-- ==== Sys2Proof/Proofs/HostCommands.lean ====
section
/-! PROOFS. The statements of 45_host_commands.md about what a command refuses: the checks of a load (R161 to R165), of
a width change (R168, R170) and of a display base (R171). -/

namespace Sys2Proof.Machine

/-! ## The first violation (R163)

`validateFrom` and `validateStore` are one search, over instructions and over entries: `firstViolation`. -/

/-- The `RangeError` of the first element, from index `i` on, that `violation` finds a value in. -/
def firstViolation {α : Type} (violation : α → Option Int) : Nat → List α → Except HostError Unit
  | _, [] => .ok ()
  | i, x :: xs =>
    match violation x with
    | some v => .error (.rangeError i v)
    | none => firstViolation violation (i + 1) xs

/-- Element `k` is in violation with the value `v`, and no earlier element is. -/
def ViolatesFirst {α : Type} (violation : α → Option Int) (xs : List α) (k : Nat) (v : Int) : Prop :=
  (∃ x, xs[k]? = some x ∧ violation x = some v) ∧ ∀ j y, j < k → xs[j]? = some y → violation y = none

theorem validateFrom_eq_firstViolation (w : WordLength) (i : Nat) (p : List Instr) :
    validateFrom w i p = firstViolation (Instr.violation w) i p := by
  induction p generalizing i with
  | nil => rfl
  | cons x xs ih =>
    rw [validateFrom, firstViolation]
    cases x.violation w with
    | some v => rfl
    | none => exact ih (i + 1)

theorem validateStore_eq_firstViolation (w : WordLength) (i : Nat) (es : List Entry) :
    validateStore w i es = firstViolation (entryViolation w) i es := by
  induction es generalizing i with
  | nil => rfl
  | cons e es ih =>
    rw [validateStore, firstViolation]
    cases entryViolation w e with
    | some v => rfl
    | none => exact ih (i + 1)

section
variable {α : Type} {violation : α → Option Int} {x : α} {xs : List α} {v : Int}

theorem firstViolation_cons_of_some (i : Nat) (h : violation x = some v) :
    firstViolation violation i (x :: xs) = .error (.rangeError i v) := by
  rw [firstViolation, h]

theorem firstViolation_cons_of_none (i : Nat) (h : violation x = none) :
    firstViolation violation i (x :: xs) = firstViolation violation (i + 1) xs := by
  rw [firstViolation, h]

theorem not_violatesFirst_nil {k : Nat} : ¬ViolatesFirst violation [] k v := by
  rintro ⟨⟨x, hx, -⟩, -⟩
  cases hx

theorem violatesFirst_cons_zero : ViolatesFirst violation (x :: xs) 0 v ↔ violation x = some v := by
  simp [ViolatesFirst]

theorem violatesFirst_cons_succ {k : Nat} :
    ViolatesFirst violation (x :: xs) (k + 1) v ↔ violation x = none ∧ ViolatesFirst violation xs k v := by
  constructor
  · rintro ⟨hk, hbefore⟩
    exact ⟨hbefore 0 x (Nat.succ_pos k) rfl, hk, fun j y hj => hbefore (j + 1) y (Nat.succ_lt_succ hj)⟩
  · rintro ⟨hx, hk, hbefore⟩
    refine ⟨hk, fun j y hj hy => ?_⟩
    cases j with
    | zero => exact Option.some.inj hy ▸ hx
    | succ j => exact hbefore j y (Nat.lt_of_succ_lt_succ hj) hy

theorem firstViolation_eq_ok_iff (i : Nat) :
    firstViolation violation i xs = .ok () ↔ ∀ x ∈ xs, violation x = none := by
  induction xs generalizing i with
  | nil => simp [firstViolation]
  | cons x xs ih =>
    cases hx : violation x with
    | some v => simp [firstViolation_cons_of_some i hx, hx]
    | none => simp [firstViolation_cons_of_none i hx, hx, ih]

/-- The search fails exactly with the index and value of the first violation. -/
theorem firstViolation_eq_error_iff {e : HostError} (i : Nat) :
    firstViolation violation i xs = .error e ↔
      ∃ k v, e = .rangeError (i + k) v ∧ ViolatesFirst violation xs k v := by
  induction xs generalizing i with
  | nil => simp [firstViolation, not_violatesFirst_nil]
  | cons x xs ih =>
    cases hx : violation x with
    | some u =>
      rw [firstViolation_cons_of_some i hx]
      constructor
      · intro h
        exact ⟨0, u, (Except.error.inj h).symm, violatesFirst_cons_zero.mpr hx⟩
      · rintro ⟨k, v, rfl, hfirst⟩
        cases k with
        | zero => rw [← Option.some.inj (hx.symm.trans (violatesFirst_cons_zero.mp hfirst)), Nat.add_zero]
        | succ k => exact absurd (hx.symm.trans (violatesFirst_cons_succ.mp hfirst).1) (Option.some_ne_none u)
    | none =>
      rw [firstViolation_cons_of_none i hx, ih]
      constructor
      · rintro ⟨k, v, rfl, hfirst⟩
        exact ⟨k + 1, v, by rw [Nat.add_right_comm, Nat.add_assoc], violatesFirst_cons_succ.mpr ⟨hx, hfirst⟩⟩
      · rintro ⟨k, v, rfl, hfirst⟩
        cases k with
        | zero => exact absurd (hx.symm.trans (violatesFirst_cons_zero.mp hfirst)) (Option.some_ne_none v).symm
        | succ k =>
          exact ⟨k, v, by rw [Nat.add_right_comm, Nat.add_assoc], (violatesFirst_cons_succ.mp hfirst).2⟩

theorem firstViolation_eq_rangeError_iff (k : Nat) (v : Int) :
    firstViolation violation 0 xs = .error (.rangeError k v) ↔ ViolatesFirst violation xs k v := by
  rw [firstViolation_eq_error_iff]
  constructor
  · rintro ⟨j, u, he, hfirst⟩
    rw [Nat.zero_add] at he
    cases he
    exact hfirst
  · intro hfirst
    exact ⟨k, v, by rw [Nat.zero_add], hfirst⟩

theorem firstViolation_error {e : HostError} {i : Nat} (h : firstViolation violation i xs = .error e) :
    ∃ k v, e = .rangeError k v := by
  obtain ⟨k, v, he, -⟩ := (firstViolation_eq_error_iff i).mp h
  exact ⟨i + k, v, he⟩

end

/-! ## `validate`, over a program (R163) -/

theorem wellFormed_iff (w : WordLength) (i : Instr) : i.wellFormed w = true ↔ i.violation w = none :=
  Option.isNone_iff_eq_none

theorem validate_eq_ok_iff (p : List Instr) (w : WordLength) :
    validate p w = .ok () ↔ ∀ x ∈ p, x.wellFormed w = true := by
  simp only [validate, validateFrom_eq_firstViolation, firstViolation_eq_ok_iff, wellFormed_iff]

theorem validate_error {p : List Instr} {w : WordLength} {e : HostError} (h : validate p w = .error e) :
    ∃ k v, e = .rangeError k v := by
  rw [validate, validateFrom_eq_firstViolation] at h
  exact firstViolation_error h

/-! ## `loadProgram`, check by check (R161) -/

section
variable {p : List Instr} {s : State}

theorem loadInstrs_of_tooLarge (h : 64 < p.length) : loadInstrs p s = .failed s (.programTooLarge p.length) :=
  if_pos h

theorem loadInstrs_of_invalid (h : p.length ≤ 64) {e : HostError} (hv : validate p s.wordLength = .error e) :
    loadInstrs p s = .failed s e := by
  have hfits : ¬p.length > memorySize := Nat.not_lt.mpr h
  rw [loadInstrs, if_neg hfits, hv]

theorem loadInstrs_of_valid (h : p.length ≤ 64) (hv : validate p s.wordLength = .ok ()) :
    loadInstrs p s = .changed (s.commit p) (.count p.length) := by
  have hfits : ¬p.length > memorySize := Nat.not_lt.mpr h
  rw [loadInstrs, if_neg hfits, hv]

/-- The size check is the only one that answers `ProgramTooLarge` (R162). -/
theorem loadInstrs_tooLarge_iff :
    (loadInstrs p s).response = .error (.programTooLarge p.length) ↔ 64 < p.length := by
  constructor
  · intro h
    refine Nat.lt_of_not_le fun hle => ?_
    cases hv : validate p s.wordLength with
    | error e =>
      obtain ⟨k, v, rfl⟩ := validate_error hv
      rw [loadInstrs_of_invalid hle hv] at h
      cases h
    | ok _ =>
      rw [loadInstrs_of_valid hle hv] at h
      cases h
  · intro h
    rw [loadInstrs_of_tooLarge h]
    rfl

theorem State.prog_commit : (s.commit p).prog = p.map encodeEntry := rfl

theorem State.mem_commit : (s.commit p).mem = Memory.writeImage s.wordLength 0 (p.map encodeEntry) [] := rfl

/-- After the commit, cell `i` holds the image word of instruction `i` (R164). -/
theorem State.read_commit_image {i : Nat} {x : Instr} (hx : p[i]? = some x) :
    (s.commit p).mem.read i = encode s.wordLength x := by
  rw [State.mem_commit, Memory.read_writeImage s.wordLength _ 0 rfl, if_pos (Nat.zero_le i), Nat.sub_zero,
    List.getElem?_map, hx]
  rfl

end

theorem loadProgram_of_parse_error {text : String} {e : ParseError} (s : State) (h : parse text = .error e) :
    loadProgram text s = .failed s (.parseError e) := by
  rw [loadProgram, h]

theorem loadProgram_of_parse_ok {text : String} {p : List Instr} (s : State) (h : parse text = .ok p) :
    loadProgram text s = loadInstrs p s := by
  rw [loadProgram, h]

/-- Settles O45: one equation for each outcome of the three checks. -/
theorem programsOfAtMost64InstructionsLoad : Obligations.ProgramsOfAtMost64InstructionsLoad := by
  refine ⟨fun text s => ⟨fun _ => loadProgram_of_parse_error s, fun _ => loadProgram_of_parse_ok s⟩, fun p s => ?_⟩
  refine ⟨loadInstrs_tooLarge_iff, loadInstrs_of_tooLarge, fun hfits _ => loadInstrs_of_invalid hfits, ?valid⟩
  intro hfits hvalid
  rw [loadInstrs_of_valid hfits ((validate_eq_ok_iff p s.wordLength).mpr hvalid)]
  exact ⟨rfl, State.prog_commit, fun _ _ => State.read_commit_image⟩

/-! ## Validation of the stored program (R168) -/

section
variable {w : WordLength} {e : Entry}

theorem Entry.valid_iff : Entry.valid w e = true ↔ ∃ i, decodeEntry e = .ok i ∧ i.wellFormed w = true := by
  simp only [← decodeValid_eq_ok, Entry.valid]
  cases decodeValid w e <;> simp

theorem entryViolation_of_decoded {i : Instr} (h : decodeEntry e = .ok i) : entryViolation w e = i.violation w := by
  rw [entryViolation, h]

theorem entryViolation_eq_some_iff {v : Int} :
    entryViolation w e = some v ↔ ∃ i, decodeEntry e = .ok i ∧ i.violation w = some v := by
  unfold entryViolation
  cases decodeEntry e <;> simp

/-- An entry valid at 16 bits decodes, so at any width only its operands can make it invalid. -/
theorem entryViolation_eq_none_iff (h : Entry.valid .w16 e = true) :
    entryViolation w e = none ↔ Entry.valid w e = true := by
  obtain ⟨i, hi, -⟩ := Entry.valid_iff.mp h
  simp only [entryViolation_of_decoded hi, Entry.valid_iff, hi, Except.ok.injEq, exists_eq_left', wellFormed_iff]

end

section
variable {w : WordLength} {es : List Entry}

theorem validateStore_eq_ok_iff (h : ∀ e ∈ es, Entry.valid .w16 e = true) :
    validateStore w 0 es = .ok () ↔ es.all (Entry.valid w) = true := by
  rw [validateStore_eq_firstViolation, firstViolation_eq_ok_iff, List.all_eq_true]
  exact forall₂_congr fun e he => entryViolation_eq_none_iff (h e he)

theorem validateStore_error {e : HostError} (h : validateStore w 0 es = .error e) : ∃ k v, e = .rangeError k v := by
  rw [validateStore_eq_firstViolation] at h
  exact firstViolation_error h

theorem validateStore_eq_rangeError_iff (h : ∀ e ∈ es, Entry.valid .w16 e = true) (k : Nat) (v : Int) :
    validateStore w 0 es = .error (.rangeError k v) ↔
      (∃ e i, es[k]? = some e ∧ decodeEntry e = .ok i ∧ i.violation w = some v) ∧
      ∀ j e, j < k → es[j]? = some e → Entry.valid w e = true := by
  have hearlier (j : Nat) (e : Entry) (he : es[j]? = some e) : entryViolation w e = none ↔ Entry.valid w e = true :=
    entryViolation_eq_none_iff (h e (List.mem_of_getElem? he))
  calc validateStore w 0 es = .error (.rangeError k v)
    _ ↔ ViolatesFirst (entryViolation w) es k v := by
      rw [validateStore_eq_firstViolation, firstViolation_eq_rangeError_iff]
    _ ↔ _ := by
      refine and_congr ?_ (forall₂_congr fun j e => forall₂_congr fun _ he => hearlier j e he)
      simp only [entryViolation_eq_some_iff, exists_and_left]

end

/-! ## `setWordLength`, check by check (R168, R170) -/

theorem wordLengthOf_bits (w : WordLength) : wordLengthOf w.bits = some w := by cases w <;> rfl

theorem wordLengthOf_of_unsupported {bits : Int} (h10 : bits ≠ 10) (h16 : bits ≠ 16) : wordLengthOf bits = none := by
  rw [wordLengthOf, if_neg h10, if_neg h16]

theorem setWordLength_of_unsupported {bits : Int} (s : State) (h : wordLengthOf bits = none) :
    setWordLength bits s = .failed s (.unsupportedConfiguration (.wordLength bits)) := by
  rw [setWordLength, h]

section
variable {w : WordLength} {s : State}

theorem setWordLength_of_valid (h : validateStore w 0 s.prog = .ok ()) :
    setWordLength w.bits s = .changed (s.commitWidth w) .done := by
  rw [setWordLength, wordLengthOf_bits]
  simp only [h]

theorem setWordLength_of_invalid {e : HostError} (h : validateStore w 0 s.prog = .error e) :
    setWordLength w.bits s = .failed s e := by
  rw [setWordLength, wordLengthOf_bits]
  simp only [h]

theorem setWordLength_done_iff : (setWordLength w.bits s).response = .done ↔ validateStore w 0 s.prog = .ok () := by
  cases h : validateStore w 0 s.prog with
  | error e => simp [setWordLength_of_invalid h, Reply.failed]
  | ok _ => simp [setWordLength_of_valid h, Reply.changed]

theorem setWordLength_error_iff {e : HostError} :
    (setWordLength w.bits s).response = .error e ↔ validateStore w 0 s.prog = .error e := by
  cases h : validateStore w 0 s.prog with
  | error d => simp [setWordLength_of_invalid h, Reply.failed]
  | ok _ => simp [setWordLength_of_valid h, Reply.changed]

end

/-- Settles O48: the response of a supported width is the outcome of `validateStore`, and each clause is a fact about
that search. -/
theorem widthChangeIsAllOrNothing : Obligations.WidthChangeIsAllOrNothing := by
  intro bits s
  refine ⟨fun h10 h16 => setWordLength_of_unsupported s (wordLengthOf_of_unsupported h10 h16), ?supported⟩
  rintro w rfl hstored
  have hdecodes := List.all_eq_true.mp hstored
  have haccepts : (setWordLength w.bits s).response = .done ↔ s.prog.all (Entry.valid w) = true :=
    setWordLength_done_iff.trans (validateStore_eq_ok_iff hdecodes)
  refine ⟨haccepts, fun hinvalid => ?refused, fun k v => ?first⟩
  case refused =>
    cases hv : validateStore w 0 s.prog with
    | ok _ =>
      have hvalid := (validateStore_eq_ok_iff hdecodes).mp hv
      exact absurd (hinvalid.symm.trans hvalid) Bool.false_ne_true
    | error e =>
      obtain ⟨k, v, rfl⟩ := validateStore_error hv
      rw [setWordLength_of_invalid hv]
      exact ⟨rfl, rfl, k, v, rfl⟩
  case first => exact setWordLength_error_iff.trans (validateStore_eq_rangeError_iff hdecodes k v)

/-! ## `setDisplayBase` (R171) -/

theorem displayBaseOf_of_supported {name : String} {b : DisplayBase}
    (h : (name, b) ∈ [("bin", DisplayBase.bin), ("hex", .hex), ("dec", .dec)]) : displayBaseOf name = some b := by
  simp only [List.mem_cons, List.not_mem_nil, or_false, Prod.mk.injEq] at h
  obtain ⟨rfl, rfl⟩ | ⟨rfl, rfl⟩ | ⟨rfl, rfl⟩ := h <;> rfl

theorem displayBaseOf_of_unsupported {name : String} (hbin : name ≠ "bin") (hhex : name ≠ "hex")
    (hdec : name ≠ "dec") : displayBaseOf name = none := by
  rw [displayBaseOf, if_neg hbin, if_neg hhex, if_neg hdec]

theorem setDisplayBase_of_supported {name : String} {b : DisplayBase} (s : State) (h : displayBaseOf name = some b) :
    setDisplayBase name s = .changed { s with displayBase := b } .done := by
  rw [setDisplayBase, h]

theorem setDisplayBase_of_unsupported {name : String} (s : State) (h : displayBaseOf name = none) :
    setDisplayBase name s = .failed s (.unsupportedConfiguration (.displayBase name)) := by
  rw [setDisplayBase, h]

/-- Settles O52: the name decides between the two replies. -/
theorem displayBaseCommandWritesOnlyTheDisplayBase : Obligations.DisplayBaseCommandWritesOnlyTheDisplayBase := by
  intro s
  refine ⟨fun name b hname => ?accepted, fun name hbin hhex hdec => ?refused⟩
  case accepted => exact setDisplayBase_of_supported s (displayBaseOf_of_supported hname)
  case refused => exact setDisplayBase_of_unsupported s (displayBaseOf_of_unsupported hbin hhex hdec)

end Sys2Proof.Machine
end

━━━━━━━━━━━━━━━━━━━━

- **DIRECTIONS FOR THIS TASK**:
Pull each line containing "text" from the records.

- **WRITTEN RESPONSE**:
theorem loadProgram_of_parse_error {text : String} {e : ParseError} (s : State) (h : parse text = .error e) :
    loadProgram text s = .failed s (.parseError e) := by
theorem loadProgram_of_parse_ok {text : String} {p : List Instr} (s : State) (h : parse text = .ok p) :
    loadProgram text s = loadInstrs p s := by
  refine ⟨fun text s => ⟨fun _ => loadProgram_of_parse_error s, fun _ => loadProgram_of_parse_ok s⟩, fun p s => ?_⟩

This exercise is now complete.